/-! ## From section to section -/

/-- Fuel for every byte is enough, and more changes nothing: every section takes its tag's two bytes. -/
theorem loadSections_fuel {j k : Nat} {bytes : List FileByte} (hj : bytes.length ≤ j)
    (hk : bytes.length ≤ k) (m : Memory) : loadSections j m bytes = loadSections k m bytes := by
  induction j generalizing k m bytes with
  | zero =>
    rw [List.eq_nil_of_length_eq_zero (Nat.le_zero.mp hj)]
    simp only [loadSections]
  | succ j ih =>
    match bytes, k, hk with
    | [], _, _ => simp only [loadSections]
    | b :: bs, k + 1, hk =>
      rw [loadSections, loadSections]
      cases hfield : takeField (b :: bs) with
      | none => rfl
      | some field =>
        obtain ⟨tag, payload⟩ := field
        obtain ⟨b0, b1, hbytes⟩ := takeField_some hfield
        have hpayload := congrArg List.length hbytes
        simp only [List.length_cons] at hpayload hj hk
        dsimp only
        split
        · rfl
        · next heq =>
          have hrest := (loadSection_suffix (congrArg Prod.snd heq)).length_le
          rw [ih (k := k) (by omega) (by omega)]

/-- A file whose first section is of a known tag loads as the rest of the file does, after that section. -/
theorem loadFile_of_section {m m1 : Memory} {tag : Word} {payload rest : List FileByte}
    (htag : knownTag tag = true) (h : loadSection m tag payload = (m1, some rest)) :
    loadFile m (fileBytes tag ++ payload) = loadFile m1 rest := by
  have hrest : rest.length ≤ payload.length + 1 :=
    (loadSection_suffix (congrArg Prod.snd h)).length_le.trans (Nat.le_succ _)
  calc loadFile m (fileBytes tag ++ payload)
      = loadSections (payload.length + 1) m1 rest := by
        have hfield := takeField_fileBytes tag payload
        simp only [fileBytes, List.cons_append, List.nil_append] at hfield ⊢
        simp only [loadFile, List.length_cons, loadSections, hfield, h, htag, if_true]
    _ = loadFile m1 rest := loadSections_fuel hrest le_rfl m1

/-! ## The words of a code or data section -/

/-- Memory with `words` written at consecutive addresses from `a`, modulo 65536 (R234). -/
def writeWords (m : Memory) (a : Word) (words : List Word) : Memory :=
  match words with
  | [] => m
  | v :: rest => writeWords (Memory.write m a v) (following a) rest

theorem loadWords_fileBytes (m : Memory) (a : Word) (words : List Word) (rest : List FileByte) :
    loadWords m a words.length (words.flatMap fileBytes ++ rest) = (writeWords m a words, some rest) := by
  induction words generalizing m a with
  | nil => rfl
  | cons v words ih =>
    simp only [List.flatMap_cons, List.append_assoc, List.length_cons, loadWords, takeField_fileBytes, ih,
      writeWords]

theorem following_add_ofNat (a : Word) (k : Nat) :
    following a + BitVec.ofNat 16 k = a + BitVec.ofNat 16 (k + 1) := by
  apply BitVec.eq_of_toNat_eq
  simp only [BitVec.toNat_add, BitVec.toNat_ofNat, following_toNat]
  omega

theorem read_writeWords_outside {m : Memory} {a c : Word} {words : List Word}
    (h : ∀ k, k < words.length → c ≠ a + BitVec.ofNat 16 k) :
    Memory.read (writeWords m a words) c = Memory.read m c := by
  induction words generalizing m a with
  | nil => rfl
  | cons v words ih =>
    have hfirst : c ≠ a := by simpa using h 0 (Nat.succ_pos _)
    have hlater : ∀ k, k < words.length → c ≠ following a + BitVec.ofNat 16 k := fun k hk => by
      rw [following_add_ofNat]
      exact h (k + 1) (Nat.succ_lt_succ hk)
    exact (ih hlater).trans (Memory.read_write_other m a c v hfirst)

/-- At most 65536 words never come round to an address already written. -/
theorem read_writeWords_getElem {m : Memory} {a : Word} {words : List Word} (h : words.length ≤ 65536)
    {k : Nat} (hk : k < words.length) :
    Memory.read (writeWords m a words) (a + BitVec.ofNat 16 k) = words[k] := by
  induction words generalizing m a k with
  | nil => exact absurd hk (Nat.not_lt_zero k)
  | cons v words ih =>
    rw [List.length_cons] at h hk
    cases k with
    | zero =>
      have hlater : ∀ j, j < words.length → a + BitVec.ofNat 16 0 ≠ following a + BitVec.ofNat 16 j := by
        intro j hj heq
        have hnat := congrArg BitVec.toNat heq
        simp only [BitVec.toNat_add, BitVec.toNat_ofNat, following_toNat] at hnat
        omega
      rw [writeWords, read_writeWords_outside hlater]
      simp
    | succ k =>
      rw [← following_add_ofNat]
      exact ih (by omega) (Nat.lt_of_succ_lt_succ hk)

theorem loadSection_words (m : Memory) {tag : Word} (start : Word) {words : List Word}
    (rest : List FileByte) (htag : tag = tagCode ∨ tag = tagData) (h : words.length < 65536) :
    loadSection m tag (fileBytes start ++ (fileBytes (BitVec.ofNat 16 words.length) ++
      (words.flatMap fileBytes ++ rest))) = (writeWords m start words, some rest) := by
  unfold loadSection
  rw [if_pos htag]
  simp only [takeField_fileBytes, BitVec.toNat_ofNat, Nat.mod_eq_of_lt h, loadWords_fileBytes]

theorem loadFile_wordSection (m : Memory) {tag : Word} (start : Word) {words : List Word}
    (htag : tag = tagCode ∨ tag = tagData) (h : words.length < 65536) :
    loadFile m (wordSection tag start words) =
      { mem := writeWords m start words, warnings := [], ok := true } := by
  have hknown : knownTag tag = true := by
    obtain rfl | rfl := htag <;> decide
  have hload := loadFile_of_section hknown (loadSection_words m start [] htag h)
  rw [List.append_nil] at hload
  simp only [wordSection, List.append_assoc]
  exact hload

/-- Settles O50: the file's one section writes its words, and what memory then holds is read off word by word. -/
theorem loadedSectionReadsBack : Obligations.LoadedSectionReadsBack := by
  intro m tag start words htag hlen
  rw [loadFile_wordSection m start htag hlen]
  exact ⟨rfl, rfl, fun _ hk => read_writeWords_getElem hlen.le hk, fun _ => read_writeWords_outside⟩

/-! ## The sections that are discarded -/

theorem loadSection_symbols (m : Memory) (start : Word) {bytes : List FileByte} (rest : List FileByte)
    (h : bytes.length < 65536) :
    loadSection m tagSymbols (fileBytes start ++ (fileBytes (BitVec.ofNat 16 bytes.length) ++
      (bytes ++ rest))) = (m, some rest) := by
  unfold loadSection
  rw [if_neg (by decide), if_pos rfl]
  simp only [takeField_fileBytes, BitVec.toNat_ofNat, Nat.mod_eq_of_lt h, skipBytes_length_append]

theorem loadSection_fileName (m : Memory) {bytes : List FileByte} (rest : List FileByte)
    (h : bytes.length < 65536) :
    loadSection m tagFileName (fileBytes (BitVec.ofNat 16 bytes.length) ++ (bytes ++ rest)) =
      (m, some rest) := by
  unfold loadSection
  rw [if_neg (by decide), if_neg (by decide), if_pos rfl]
  simp only [takeField_fileBytes, BitVec.toNat_ofNat, Nat.mod_eq_of_lt h, skipBytes_length_append]

theorem loadSection_lineNumber (m : Memory) (f1 f2 f3 : Word) (rest : List FileByte) :
    loadSection m tagLineNumber (fileBytes f1 ++ (fileBytes f2 ++ (fileBytes f3 ++ rest))) =
      (m, some rest) := by
  unfold loadSection
  rw [if_neg (by decide), if_neg (by decide), if_neg (by decide), if_pos rfl]
  exact congrArg (Prod.mk m) (skipBytes_length_append (fileBytes f1 ++ fileBytes f2 ++ fileBytes f3) rest)

/-- Settles O51: each section's payload is skipped up to the rest of the file, and memory is not written. -/
theorem debugSectionsAreDiscarded : Obligations.DebugSectionsAreDiscarded := by
  intro m start f1 f2 f3 bytes rest hlen
  simp only [List.append_assoc]
  exact ⟨loadFile_of_section (tag := tagSymbols) (by decide) (loadSection_symbols m start rest hlen),
    loadFile_of_section (tag := tagFileName) (by decide) (loadSection_fileName m rest hlen),
    loadFile_of_section (tag := tagLineNumber) (by decide) (loadSection_lineNumber m f1 f2 f3 rest)⟩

· · · ·

Aim of the exercise =>
Take the entries above and return only the lines from the one with "theorem loadSection_words (m" to the one with "(rest : List FileByte) (htag", both included, unchanged.

Output for this task =>
theorem loadSection_words (m : Memory) {tag : Word} (start : Word) {words : List Word}
    (rest : List FileByte) (htag : tag = tagCode ∨ tag = tagData) (h : words.length < 65536) :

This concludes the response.